Stored items:
theorem execHfin_cases {addr : Addr} {s t : State}
    (h : exec (.hfin addr) s = .next t) :
    Dropped s t ∨ Faulted (.hfin addr) s t ∨
      (s.err = false ∧ s.rangeOk addr 64 = true ∧
        t = (s.dmemWrite addr (Config.hash512 s.hbuf).toList).setHbuf []) := by
  have h : execHfin addr s = .next t := h
  unfold execHfin at h
  obtain h | h | ⟨he, h⟩ := command_inversion h (by
    simp [Except.bind_error_iff, State.inDmem_eq_error])
  · exact .inl h
  · exact .inr (.inl h)
  · simp only [Except.bind_ok_iff, State.inDmem_eq_ok, Except.pure_eq_ok,
      Except.ok.injEq] at h
    obtain ⟨-, r0, e⟩ := h
    exact .inr (.inr ⟨he, r0, e.symm⟩)

theorem execKeyexp_cases {sd : SReg} {addr : Addr} {s t : State}
    (h : exec (.keyexp sd addr) s = .next t) :
    Dropped s t ∨ Faulted (.keyexp sd addr) s t ∨
      (s.err = false ∧ s.rangeOk s.skptr 32 = true ∧ s.rangeOk addr 32 = true ∧
        t = (s.setS sd (expandKey Config.hash512 (s.dmemRead s.skptr 32)).1).dmemWrite addr
        (expandKey Config.hash512 (s.dmemRead s.skptr 32)).2) := by
  have h : execKeyexp sd addr s = .next t := h
  unfold execKeyexp at h
  obtain h | h | ⟨he, h⟩ := command_inversion h (by
    simp [Except.bind_error_iff, State.inDmem_eq_error])
  · exact .inl h
  · exact .inr (.inl h)
  · simp only [Except.bind_ok_iff, State.inDmem_eq_ok, Except.pure_eq_ok,
      Except.ok.injEq] at h
    obtain ⟨-, r0, -, r1, e⟩ := h
    exact .inr (.inr ⟨he, r0, r1, e.symm⟩)

theorem execDerive_cases {s t : State}
    (h : exec .derive s = .next t) :
    Dropped s t ∨ Faulted .derive s t ∨
      (s.err = false ∧ s.rangeOk s.skptr 32 = true ∧ s.rangeOk s.pkptr 32 = true ∧
        t = s.dmemWrite s.pkptr (derivePub Config.hash512 (s.dmemRead s.skptr 32))) := by
  have h : execDerive s = .next t := h
  unfold execDerive at h
  obtain h | h | ⟨he, h⟩ := command_inversion h (by
    simp [Except.bind_error_iff, State.inDmem_eq_error])
  · exact .inl h
  · exact .inr (.inl h)
  · simp only [Except.bind_ok_iff, State.inDmem_eq_ok, Except.pure_eq_ok,
      Except.ok.injEq] at h
    obtain ⟨-, r0, -, r1, e⟩ := h
    exact .inr (.inr ⟨he, r0, r1, e.symm⟩)

theorem execSign_cases {s t : State}
    (h : exec .sign s = .next t) :
    Dropped s t ∨ Faulted .sign s t ∨
      (s.err = false ∧ s.rangeOk s.skptr 32 = true ∧ s.rangeOk s.pkptr 32 = true ∧
        s.rangeOk s.sgptr 64 = true ∧
        t = s.dmemWrite s.sgptr (signMsg Config.hash512 (s.dmemRead s.pkptr 32)
        (s.dmemRead s.skptr 32) s.message)) := by
  have h : execSign s = .next t := h
  unfold execSign at h
  obtain h | h | ⟨he, h⟩ := command_inversion h (by
    simp [Except.bind_error_iff, State.inDmem_eq_error])
  · exact .inl h
  · exact .inr (.inl h)
  · simp only [Except.bind_ok_iff, State.inDmem_eq_ok, Except.pure_eq_ok,
      Except.ok.injEq] at h
    obtain ⟨-, r0, -, r1, -, r2, e⟩ := h
    exact .inr (.inr ⟨he, r0, r1, r2, e.symm⟩)

theorem execVerify_cases {s t : State}
    (h : exec .verify s = .next t) :
    Dropped s t ∨ Faulted .verify s t ∨
      (∃ b : Bool,
        s.err = false ∧
        b = verifySig Config.hash512 s.params.x0Sign1Reject (s.dmemRead s.sgptr 64)
        (s.dmemRead s.pkptr 32) s.message ∧
        s.rangeOk s.sgptr 64 = true ∧ s.rangeOk s.pkptr 32 = true ∧ t = s.setV b) := by
  have h : execVerify s = .next t := h
  unfold execVerify at h
  generalize verifySig Config.hash512 s.params.x0Sign1Reject (s.dmemRead s.sgptr 64)
    (s.dmemRead s.pkptr 32) s.message = b at h ⊢
  obtain h | h | ⟨he, h⟩ := command_inversion h (by
    simp [Except.bind_error_iff, State.inDmem_eq_error])
  · exact .inl h
  · exact .inr (.inl h)
  · simp only [Except.bind_ok_iff, State.inDmem_eq_ok, Except.pure_eq_ok,
      Except.ok.injEq] at h
    obtain ⟨-, r0, -, r1, e⟩ := h
    exact .inr (.inr ⟨b, he, rfl, r0, r1, e.symm⟩)

end Sys2Proof.Machine
end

* _Exercise directions_
Write out, word for word, the lines from the one containing "t = s.dmemWrite s.sgptr" through the end of the records, with no other lines.

* _Completed task_
        t = s.dmemWrite s.sgptr (signMsg Config.hash512 (s.dmemRead s.pkptr 32)
        (s.dmemRead s.skptr 32) s.message)) := by
  have h : execSign s = .next t := h
  unfold execSign at h
  obtain h | h | ⟨he, h⟩ := command_inversion h (by
    simp [Except.bind_error_iff, State.inDmem_eq_error])
  · exact .inl h
  · exact .inr (.inl h)
  · simp only [Except.bind_ok_iff, State.inDmem_eq_ok, Except.pure_eq_ok,
      Except.ok.injEq] at h
    obtain ⟨-, r0, -, r1, -, r2, e⟩ := h
    exact .inr (.inr ⟨he, r0, r1, r2, e.symm⟩)

theorem execVerify_cases {s t : State}
    (h : exec .verify s = .next t) :
    Dropped s t ∨ Faulted .verify s t ∨
      (∃ b : Bool,
        s.err = false ∧
        b = verifySig Config.hash512 s.params.x0Sign1Reject (s.dmemRead s.sgptr 64)
        (s.dmemRead s.pkptr 32) s.message ∧
        s.rangeOk s.sgptr 64 = true ∧ s.rangeOk s.pkptr 32 = true ∧ t = s.setV b) := by
  have h : execVerify s = .next t := h
  unfold execVerify at h
  generalize verifySig Config.hash512 s.params.x0Sign1Reject (s.dmemRead s.sgptr 64)
    (s.dmemRead s.pkptr 32) s.message = b at h ⊢
  obtain h | h | ⟨he, h⟩ := command_inversion h (by
    simp [Except.bind_error_iff, State.inDmem_eq_error])
  · exact .inl h
  · exact .inr (.inl h)
  · simp only [Except.bind_ok_iff, State.inDmem_eq_ok, Except.pure_eq_ok,
      Except.ok.injEq] at h
    obtain ⟨-, r0, -, r1, e⟩ := h
    exact .inr (.inr ⟨b, he, rfl, r0, r1, e.symm⟩)

end Sys2Proof.Machine
end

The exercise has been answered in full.